Dataset entries

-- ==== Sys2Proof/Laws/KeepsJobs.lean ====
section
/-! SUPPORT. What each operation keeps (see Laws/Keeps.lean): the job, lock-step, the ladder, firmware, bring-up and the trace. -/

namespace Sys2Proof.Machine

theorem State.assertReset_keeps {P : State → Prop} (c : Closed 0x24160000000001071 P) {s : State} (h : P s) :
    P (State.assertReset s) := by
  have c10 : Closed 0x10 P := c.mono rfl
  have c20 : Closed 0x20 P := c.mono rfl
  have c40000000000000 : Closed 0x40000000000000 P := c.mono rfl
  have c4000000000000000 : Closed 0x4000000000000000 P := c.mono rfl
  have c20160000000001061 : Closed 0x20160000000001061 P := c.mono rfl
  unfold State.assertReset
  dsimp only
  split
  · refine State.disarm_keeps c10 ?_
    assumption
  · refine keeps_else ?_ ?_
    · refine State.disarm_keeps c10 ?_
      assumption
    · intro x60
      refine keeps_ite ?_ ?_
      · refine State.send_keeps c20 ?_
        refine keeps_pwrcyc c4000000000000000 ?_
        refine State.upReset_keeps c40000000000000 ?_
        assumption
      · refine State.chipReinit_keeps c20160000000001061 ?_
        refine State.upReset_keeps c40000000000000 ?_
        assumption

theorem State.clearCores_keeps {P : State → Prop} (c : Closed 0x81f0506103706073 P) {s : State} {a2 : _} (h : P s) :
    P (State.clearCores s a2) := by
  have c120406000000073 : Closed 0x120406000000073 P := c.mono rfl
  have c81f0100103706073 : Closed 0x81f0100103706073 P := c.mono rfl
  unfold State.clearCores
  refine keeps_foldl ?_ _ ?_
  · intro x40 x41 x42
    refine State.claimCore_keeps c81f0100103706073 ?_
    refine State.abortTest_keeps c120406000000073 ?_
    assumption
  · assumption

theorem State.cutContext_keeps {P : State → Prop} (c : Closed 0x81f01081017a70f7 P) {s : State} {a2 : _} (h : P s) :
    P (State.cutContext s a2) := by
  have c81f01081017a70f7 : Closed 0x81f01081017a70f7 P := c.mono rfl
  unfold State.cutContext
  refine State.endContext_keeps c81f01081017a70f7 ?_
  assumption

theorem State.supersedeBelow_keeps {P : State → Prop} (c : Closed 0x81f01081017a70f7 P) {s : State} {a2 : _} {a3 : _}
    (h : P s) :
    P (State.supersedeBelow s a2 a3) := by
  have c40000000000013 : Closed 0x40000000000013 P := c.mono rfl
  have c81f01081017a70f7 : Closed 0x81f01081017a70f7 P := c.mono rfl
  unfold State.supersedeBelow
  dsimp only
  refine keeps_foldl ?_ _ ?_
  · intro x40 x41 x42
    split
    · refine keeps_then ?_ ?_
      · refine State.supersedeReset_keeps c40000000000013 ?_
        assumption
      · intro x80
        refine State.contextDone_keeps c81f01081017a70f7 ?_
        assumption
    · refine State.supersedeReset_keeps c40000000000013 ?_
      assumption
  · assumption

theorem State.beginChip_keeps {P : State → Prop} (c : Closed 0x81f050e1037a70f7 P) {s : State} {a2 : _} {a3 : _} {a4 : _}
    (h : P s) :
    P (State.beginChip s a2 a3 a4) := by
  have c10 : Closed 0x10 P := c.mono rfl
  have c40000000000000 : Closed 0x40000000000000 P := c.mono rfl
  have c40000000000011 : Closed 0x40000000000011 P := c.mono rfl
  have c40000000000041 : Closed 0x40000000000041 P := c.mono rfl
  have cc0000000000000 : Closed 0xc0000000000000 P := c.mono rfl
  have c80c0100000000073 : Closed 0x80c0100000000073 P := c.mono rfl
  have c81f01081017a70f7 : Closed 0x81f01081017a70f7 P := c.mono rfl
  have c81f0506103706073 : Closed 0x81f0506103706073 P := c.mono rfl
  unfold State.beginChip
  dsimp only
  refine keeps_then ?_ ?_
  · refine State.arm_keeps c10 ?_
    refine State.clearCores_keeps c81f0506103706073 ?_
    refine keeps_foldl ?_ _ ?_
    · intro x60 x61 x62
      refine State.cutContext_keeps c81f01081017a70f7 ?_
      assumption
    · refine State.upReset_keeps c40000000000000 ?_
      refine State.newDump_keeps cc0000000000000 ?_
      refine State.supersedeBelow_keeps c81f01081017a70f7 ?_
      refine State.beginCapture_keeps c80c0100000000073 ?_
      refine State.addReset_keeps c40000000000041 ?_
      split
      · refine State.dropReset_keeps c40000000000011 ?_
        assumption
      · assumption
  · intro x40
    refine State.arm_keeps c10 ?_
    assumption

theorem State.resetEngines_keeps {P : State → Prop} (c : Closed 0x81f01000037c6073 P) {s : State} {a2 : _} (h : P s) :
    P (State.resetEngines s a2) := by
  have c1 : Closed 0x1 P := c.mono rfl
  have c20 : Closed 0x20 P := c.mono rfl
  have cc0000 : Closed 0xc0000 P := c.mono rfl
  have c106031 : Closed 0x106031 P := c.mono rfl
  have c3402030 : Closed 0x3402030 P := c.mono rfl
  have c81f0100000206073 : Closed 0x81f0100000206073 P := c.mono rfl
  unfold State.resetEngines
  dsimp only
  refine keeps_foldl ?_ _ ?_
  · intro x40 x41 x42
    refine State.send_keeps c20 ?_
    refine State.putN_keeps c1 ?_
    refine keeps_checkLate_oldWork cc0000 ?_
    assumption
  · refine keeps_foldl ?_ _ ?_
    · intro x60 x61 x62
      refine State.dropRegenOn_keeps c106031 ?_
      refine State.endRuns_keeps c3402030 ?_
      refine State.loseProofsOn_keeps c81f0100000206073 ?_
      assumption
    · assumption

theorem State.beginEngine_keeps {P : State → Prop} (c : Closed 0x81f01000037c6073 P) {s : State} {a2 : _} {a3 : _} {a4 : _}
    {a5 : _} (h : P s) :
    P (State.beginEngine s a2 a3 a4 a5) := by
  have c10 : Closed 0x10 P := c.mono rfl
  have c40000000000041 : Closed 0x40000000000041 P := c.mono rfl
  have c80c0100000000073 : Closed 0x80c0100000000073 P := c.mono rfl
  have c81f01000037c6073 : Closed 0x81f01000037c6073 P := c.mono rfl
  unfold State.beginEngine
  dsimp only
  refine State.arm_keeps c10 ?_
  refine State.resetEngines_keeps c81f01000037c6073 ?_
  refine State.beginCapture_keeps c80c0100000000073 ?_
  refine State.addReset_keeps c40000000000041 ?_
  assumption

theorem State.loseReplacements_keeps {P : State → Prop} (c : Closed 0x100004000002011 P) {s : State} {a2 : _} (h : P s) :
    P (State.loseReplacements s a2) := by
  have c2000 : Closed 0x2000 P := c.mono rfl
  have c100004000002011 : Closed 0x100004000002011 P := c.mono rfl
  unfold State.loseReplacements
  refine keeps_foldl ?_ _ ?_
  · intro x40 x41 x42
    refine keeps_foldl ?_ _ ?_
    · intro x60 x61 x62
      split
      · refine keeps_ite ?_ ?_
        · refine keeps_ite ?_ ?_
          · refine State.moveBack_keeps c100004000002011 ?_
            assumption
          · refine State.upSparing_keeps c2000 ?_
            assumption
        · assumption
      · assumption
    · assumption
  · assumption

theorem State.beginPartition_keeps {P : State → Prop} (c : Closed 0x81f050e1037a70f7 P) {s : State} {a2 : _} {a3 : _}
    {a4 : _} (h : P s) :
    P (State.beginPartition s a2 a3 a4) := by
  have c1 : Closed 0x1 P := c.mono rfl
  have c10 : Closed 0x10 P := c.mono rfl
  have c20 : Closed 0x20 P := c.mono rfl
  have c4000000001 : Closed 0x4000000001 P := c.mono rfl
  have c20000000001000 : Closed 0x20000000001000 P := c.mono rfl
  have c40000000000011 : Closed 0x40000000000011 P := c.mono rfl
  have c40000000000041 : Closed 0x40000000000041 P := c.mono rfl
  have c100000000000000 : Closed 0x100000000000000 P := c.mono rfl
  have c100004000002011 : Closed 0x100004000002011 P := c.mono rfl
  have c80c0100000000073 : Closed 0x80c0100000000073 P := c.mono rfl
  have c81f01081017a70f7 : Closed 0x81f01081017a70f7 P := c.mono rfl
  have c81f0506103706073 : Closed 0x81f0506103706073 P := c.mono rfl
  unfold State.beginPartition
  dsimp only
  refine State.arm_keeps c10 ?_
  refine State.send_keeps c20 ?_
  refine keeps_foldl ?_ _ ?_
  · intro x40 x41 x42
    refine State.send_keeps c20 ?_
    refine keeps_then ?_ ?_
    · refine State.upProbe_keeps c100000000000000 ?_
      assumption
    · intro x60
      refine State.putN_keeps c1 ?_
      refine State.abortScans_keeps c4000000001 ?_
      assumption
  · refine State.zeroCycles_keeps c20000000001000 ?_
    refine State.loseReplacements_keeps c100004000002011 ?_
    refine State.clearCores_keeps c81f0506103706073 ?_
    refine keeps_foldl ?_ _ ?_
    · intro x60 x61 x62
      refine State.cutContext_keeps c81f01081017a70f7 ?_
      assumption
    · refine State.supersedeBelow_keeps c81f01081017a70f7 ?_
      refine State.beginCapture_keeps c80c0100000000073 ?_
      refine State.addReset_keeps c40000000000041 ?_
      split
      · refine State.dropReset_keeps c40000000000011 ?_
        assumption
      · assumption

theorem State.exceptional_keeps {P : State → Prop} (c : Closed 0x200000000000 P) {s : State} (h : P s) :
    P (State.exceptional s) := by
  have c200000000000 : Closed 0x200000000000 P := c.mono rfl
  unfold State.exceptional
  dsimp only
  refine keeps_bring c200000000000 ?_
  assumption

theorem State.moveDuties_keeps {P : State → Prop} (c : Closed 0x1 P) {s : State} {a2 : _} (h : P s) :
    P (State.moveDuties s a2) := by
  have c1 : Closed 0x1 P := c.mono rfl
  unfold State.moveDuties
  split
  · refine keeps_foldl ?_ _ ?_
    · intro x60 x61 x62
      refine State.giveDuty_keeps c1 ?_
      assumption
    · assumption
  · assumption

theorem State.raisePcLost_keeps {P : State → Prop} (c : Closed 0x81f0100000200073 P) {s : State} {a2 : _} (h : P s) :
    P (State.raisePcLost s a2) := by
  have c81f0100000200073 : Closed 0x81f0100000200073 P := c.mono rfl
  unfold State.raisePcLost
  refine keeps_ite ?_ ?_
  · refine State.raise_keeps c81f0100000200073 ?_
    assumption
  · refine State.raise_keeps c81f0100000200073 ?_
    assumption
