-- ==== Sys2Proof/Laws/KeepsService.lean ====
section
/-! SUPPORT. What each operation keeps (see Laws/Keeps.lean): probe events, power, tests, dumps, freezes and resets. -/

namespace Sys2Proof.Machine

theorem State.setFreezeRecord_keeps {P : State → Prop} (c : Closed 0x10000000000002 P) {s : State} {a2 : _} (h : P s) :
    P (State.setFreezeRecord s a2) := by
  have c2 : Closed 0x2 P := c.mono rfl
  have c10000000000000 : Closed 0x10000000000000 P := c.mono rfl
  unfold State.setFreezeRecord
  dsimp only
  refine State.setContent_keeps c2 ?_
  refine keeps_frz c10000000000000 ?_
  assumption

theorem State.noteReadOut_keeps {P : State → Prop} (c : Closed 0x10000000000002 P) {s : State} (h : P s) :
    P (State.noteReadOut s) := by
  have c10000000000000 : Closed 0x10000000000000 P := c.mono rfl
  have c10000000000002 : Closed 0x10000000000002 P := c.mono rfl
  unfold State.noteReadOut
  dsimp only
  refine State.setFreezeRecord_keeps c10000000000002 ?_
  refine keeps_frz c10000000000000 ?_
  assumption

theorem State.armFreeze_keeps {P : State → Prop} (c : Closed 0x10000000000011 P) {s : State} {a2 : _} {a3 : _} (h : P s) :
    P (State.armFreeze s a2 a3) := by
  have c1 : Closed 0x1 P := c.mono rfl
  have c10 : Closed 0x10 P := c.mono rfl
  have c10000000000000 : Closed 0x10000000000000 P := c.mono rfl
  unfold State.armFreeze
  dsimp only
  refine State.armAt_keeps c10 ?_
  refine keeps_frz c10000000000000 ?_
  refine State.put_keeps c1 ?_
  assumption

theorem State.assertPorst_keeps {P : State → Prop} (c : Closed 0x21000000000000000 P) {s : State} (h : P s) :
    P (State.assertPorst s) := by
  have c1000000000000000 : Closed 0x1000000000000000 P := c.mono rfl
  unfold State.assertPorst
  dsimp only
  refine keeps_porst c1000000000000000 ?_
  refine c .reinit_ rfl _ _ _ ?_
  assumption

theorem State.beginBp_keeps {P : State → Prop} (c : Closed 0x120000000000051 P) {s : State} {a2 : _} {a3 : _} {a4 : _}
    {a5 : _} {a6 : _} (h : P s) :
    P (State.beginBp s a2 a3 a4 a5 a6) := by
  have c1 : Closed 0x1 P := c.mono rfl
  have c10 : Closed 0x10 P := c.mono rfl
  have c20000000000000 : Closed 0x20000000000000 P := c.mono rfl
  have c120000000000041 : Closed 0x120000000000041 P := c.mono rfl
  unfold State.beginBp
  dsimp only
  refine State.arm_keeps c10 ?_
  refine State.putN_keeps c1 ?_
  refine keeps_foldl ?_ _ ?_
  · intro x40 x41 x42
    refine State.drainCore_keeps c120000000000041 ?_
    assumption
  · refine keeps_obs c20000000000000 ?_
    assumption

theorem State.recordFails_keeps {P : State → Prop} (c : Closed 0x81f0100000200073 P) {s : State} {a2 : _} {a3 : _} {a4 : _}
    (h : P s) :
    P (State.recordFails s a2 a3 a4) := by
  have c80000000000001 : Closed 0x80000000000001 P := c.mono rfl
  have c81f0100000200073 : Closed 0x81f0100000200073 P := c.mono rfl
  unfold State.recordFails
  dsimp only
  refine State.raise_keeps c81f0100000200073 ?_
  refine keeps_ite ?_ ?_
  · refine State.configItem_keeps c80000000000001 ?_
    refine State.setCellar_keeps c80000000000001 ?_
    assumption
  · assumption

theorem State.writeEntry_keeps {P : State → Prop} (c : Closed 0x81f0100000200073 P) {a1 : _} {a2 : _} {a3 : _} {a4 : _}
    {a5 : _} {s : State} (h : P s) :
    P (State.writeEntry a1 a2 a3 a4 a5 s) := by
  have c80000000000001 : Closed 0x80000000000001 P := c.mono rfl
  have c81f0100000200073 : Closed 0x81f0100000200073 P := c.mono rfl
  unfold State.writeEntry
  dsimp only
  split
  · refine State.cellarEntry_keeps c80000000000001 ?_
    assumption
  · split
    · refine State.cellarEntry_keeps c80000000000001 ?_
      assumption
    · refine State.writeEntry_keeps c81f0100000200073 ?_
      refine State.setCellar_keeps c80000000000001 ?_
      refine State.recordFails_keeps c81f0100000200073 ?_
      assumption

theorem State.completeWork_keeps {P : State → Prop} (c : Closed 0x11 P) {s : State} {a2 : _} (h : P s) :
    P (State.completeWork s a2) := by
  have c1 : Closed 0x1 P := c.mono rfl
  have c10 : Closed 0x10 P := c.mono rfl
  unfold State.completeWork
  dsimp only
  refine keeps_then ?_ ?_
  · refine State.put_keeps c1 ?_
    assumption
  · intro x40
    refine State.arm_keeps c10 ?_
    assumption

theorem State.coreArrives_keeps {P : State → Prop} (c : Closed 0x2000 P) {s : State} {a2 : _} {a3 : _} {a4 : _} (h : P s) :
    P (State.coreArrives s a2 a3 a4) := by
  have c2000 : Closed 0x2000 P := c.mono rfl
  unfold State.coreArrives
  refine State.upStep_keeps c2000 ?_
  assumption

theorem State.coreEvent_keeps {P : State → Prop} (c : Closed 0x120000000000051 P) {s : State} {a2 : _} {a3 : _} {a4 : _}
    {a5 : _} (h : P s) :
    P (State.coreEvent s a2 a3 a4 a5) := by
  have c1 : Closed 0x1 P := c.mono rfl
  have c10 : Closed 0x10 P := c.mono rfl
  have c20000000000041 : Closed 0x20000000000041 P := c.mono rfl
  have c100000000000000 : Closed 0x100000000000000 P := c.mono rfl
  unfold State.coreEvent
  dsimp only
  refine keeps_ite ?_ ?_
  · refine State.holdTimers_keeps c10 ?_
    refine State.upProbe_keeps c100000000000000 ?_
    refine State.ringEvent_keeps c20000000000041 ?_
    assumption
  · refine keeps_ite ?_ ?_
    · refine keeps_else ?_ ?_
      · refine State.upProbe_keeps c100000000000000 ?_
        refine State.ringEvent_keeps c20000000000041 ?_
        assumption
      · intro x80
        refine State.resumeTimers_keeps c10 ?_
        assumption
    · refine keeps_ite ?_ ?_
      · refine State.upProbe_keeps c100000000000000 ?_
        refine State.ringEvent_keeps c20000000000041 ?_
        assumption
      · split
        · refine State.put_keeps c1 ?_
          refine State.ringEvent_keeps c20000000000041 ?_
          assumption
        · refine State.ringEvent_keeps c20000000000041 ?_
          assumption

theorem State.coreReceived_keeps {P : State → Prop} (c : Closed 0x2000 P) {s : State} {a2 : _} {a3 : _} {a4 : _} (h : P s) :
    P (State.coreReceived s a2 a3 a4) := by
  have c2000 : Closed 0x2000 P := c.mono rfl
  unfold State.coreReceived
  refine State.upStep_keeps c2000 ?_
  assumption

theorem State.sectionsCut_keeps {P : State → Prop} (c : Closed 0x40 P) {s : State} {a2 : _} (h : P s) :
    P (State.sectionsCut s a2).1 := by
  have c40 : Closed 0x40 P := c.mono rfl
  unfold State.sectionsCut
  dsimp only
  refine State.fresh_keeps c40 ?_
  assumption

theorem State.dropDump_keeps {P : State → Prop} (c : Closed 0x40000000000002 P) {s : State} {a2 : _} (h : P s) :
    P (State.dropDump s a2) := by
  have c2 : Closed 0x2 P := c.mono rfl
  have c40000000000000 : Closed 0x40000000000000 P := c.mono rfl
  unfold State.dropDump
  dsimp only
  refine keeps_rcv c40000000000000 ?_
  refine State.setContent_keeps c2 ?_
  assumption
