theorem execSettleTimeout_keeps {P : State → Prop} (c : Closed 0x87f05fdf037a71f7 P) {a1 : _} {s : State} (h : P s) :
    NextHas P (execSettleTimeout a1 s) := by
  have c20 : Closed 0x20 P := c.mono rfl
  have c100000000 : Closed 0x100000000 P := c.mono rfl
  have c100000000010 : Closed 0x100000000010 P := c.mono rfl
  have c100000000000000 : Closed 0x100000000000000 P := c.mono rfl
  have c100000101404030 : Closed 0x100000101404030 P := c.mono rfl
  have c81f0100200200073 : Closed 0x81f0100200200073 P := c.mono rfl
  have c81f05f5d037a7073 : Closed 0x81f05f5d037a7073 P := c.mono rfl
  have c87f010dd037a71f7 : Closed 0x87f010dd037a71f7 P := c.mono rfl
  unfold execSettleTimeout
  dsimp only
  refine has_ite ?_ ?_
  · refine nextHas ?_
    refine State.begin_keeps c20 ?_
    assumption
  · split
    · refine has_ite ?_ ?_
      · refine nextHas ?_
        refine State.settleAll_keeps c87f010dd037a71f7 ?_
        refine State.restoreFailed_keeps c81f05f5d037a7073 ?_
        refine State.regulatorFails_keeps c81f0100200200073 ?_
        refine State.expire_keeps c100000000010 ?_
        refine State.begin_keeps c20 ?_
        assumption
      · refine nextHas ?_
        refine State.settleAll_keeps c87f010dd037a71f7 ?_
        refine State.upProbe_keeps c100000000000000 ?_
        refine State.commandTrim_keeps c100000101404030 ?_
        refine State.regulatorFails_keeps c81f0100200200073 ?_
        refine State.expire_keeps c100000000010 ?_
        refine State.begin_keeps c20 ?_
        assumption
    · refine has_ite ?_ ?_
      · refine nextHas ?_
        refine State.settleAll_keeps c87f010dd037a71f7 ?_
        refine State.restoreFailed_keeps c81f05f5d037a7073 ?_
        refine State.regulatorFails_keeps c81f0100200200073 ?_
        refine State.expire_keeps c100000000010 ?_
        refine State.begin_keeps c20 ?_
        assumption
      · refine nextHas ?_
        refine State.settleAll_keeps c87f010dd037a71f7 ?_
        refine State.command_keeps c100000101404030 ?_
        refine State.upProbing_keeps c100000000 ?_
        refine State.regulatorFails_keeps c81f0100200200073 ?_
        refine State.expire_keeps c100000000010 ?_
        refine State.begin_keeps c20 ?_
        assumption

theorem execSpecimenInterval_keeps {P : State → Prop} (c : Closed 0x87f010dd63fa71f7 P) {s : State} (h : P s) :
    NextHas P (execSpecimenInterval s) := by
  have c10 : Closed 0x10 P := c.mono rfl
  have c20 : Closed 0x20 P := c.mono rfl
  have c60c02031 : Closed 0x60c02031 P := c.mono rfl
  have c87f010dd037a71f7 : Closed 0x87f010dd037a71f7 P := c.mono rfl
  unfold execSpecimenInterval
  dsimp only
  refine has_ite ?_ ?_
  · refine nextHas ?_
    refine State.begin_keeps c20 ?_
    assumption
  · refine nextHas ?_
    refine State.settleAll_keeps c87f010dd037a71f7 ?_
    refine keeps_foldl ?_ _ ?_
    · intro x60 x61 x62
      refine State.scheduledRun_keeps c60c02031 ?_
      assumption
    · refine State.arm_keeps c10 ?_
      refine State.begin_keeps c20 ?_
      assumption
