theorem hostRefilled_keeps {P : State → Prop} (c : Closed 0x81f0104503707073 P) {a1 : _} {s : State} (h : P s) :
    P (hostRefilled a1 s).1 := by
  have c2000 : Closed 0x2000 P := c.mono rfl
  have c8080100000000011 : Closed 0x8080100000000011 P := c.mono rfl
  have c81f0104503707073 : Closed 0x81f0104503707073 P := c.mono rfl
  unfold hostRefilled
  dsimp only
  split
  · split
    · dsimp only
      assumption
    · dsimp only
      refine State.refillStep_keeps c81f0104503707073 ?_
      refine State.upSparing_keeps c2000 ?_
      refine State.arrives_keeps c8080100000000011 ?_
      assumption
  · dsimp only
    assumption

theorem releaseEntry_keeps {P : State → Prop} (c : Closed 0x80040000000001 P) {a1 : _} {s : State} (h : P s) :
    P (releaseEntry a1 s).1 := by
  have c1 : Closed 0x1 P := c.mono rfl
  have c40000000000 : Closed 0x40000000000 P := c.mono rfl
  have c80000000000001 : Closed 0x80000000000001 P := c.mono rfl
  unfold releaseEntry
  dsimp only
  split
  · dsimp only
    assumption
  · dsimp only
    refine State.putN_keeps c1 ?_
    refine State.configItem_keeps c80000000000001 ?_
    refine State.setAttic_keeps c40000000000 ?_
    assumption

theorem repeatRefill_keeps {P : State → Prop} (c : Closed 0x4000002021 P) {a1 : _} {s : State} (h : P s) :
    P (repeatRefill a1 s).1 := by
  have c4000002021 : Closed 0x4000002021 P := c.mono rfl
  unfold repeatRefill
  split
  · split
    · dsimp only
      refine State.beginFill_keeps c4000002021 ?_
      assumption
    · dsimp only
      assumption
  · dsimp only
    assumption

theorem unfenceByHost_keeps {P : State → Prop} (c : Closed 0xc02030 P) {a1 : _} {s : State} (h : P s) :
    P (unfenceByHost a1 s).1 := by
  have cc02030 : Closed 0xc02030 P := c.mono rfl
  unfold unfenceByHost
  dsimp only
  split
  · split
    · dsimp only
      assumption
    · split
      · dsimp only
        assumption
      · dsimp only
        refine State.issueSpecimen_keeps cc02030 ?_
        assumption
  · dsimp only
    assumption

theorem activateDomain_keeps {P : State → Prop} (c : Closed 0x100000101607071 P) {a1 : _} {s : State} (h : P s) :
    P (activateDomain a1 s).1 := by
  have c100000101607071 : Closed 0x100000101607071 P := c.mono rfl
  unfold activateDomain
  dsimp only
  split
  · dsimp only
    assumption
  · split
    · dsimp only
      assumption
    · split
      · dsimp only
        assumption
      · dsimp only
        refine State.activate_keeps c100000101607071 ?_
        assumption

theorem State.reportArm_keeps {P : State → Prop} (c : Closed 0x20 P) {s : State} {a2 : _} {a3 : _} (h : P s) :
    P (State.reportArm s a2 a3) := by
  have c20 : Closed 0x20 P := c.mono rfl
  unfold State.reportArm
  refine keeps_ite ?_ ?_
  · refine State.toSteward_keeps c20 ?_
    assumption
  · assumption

Task objective: Set down each line from the line containing "refine State.activate_keeps c100000101607071" through the final line of the data, exactly and with nothing added.

Result of the task:
        refine State.activate_keeps c100000101607071 ?_
        assumption

theorem State.reportArm_keeps {P : State → Prop} (c : Closed 0x20 P) {s : State} {a2 : _} {a3 : _} (h : P s) :
    P (State.reportArm s a2 a3) := by
  have c20 : Closed 0x20 P := c.mono rfl
  unfold State.reportArm
  refine keeps_ite ?_ ?_
  · refine State.toSteward_keeps c20 ?_
    assumption
  · assumption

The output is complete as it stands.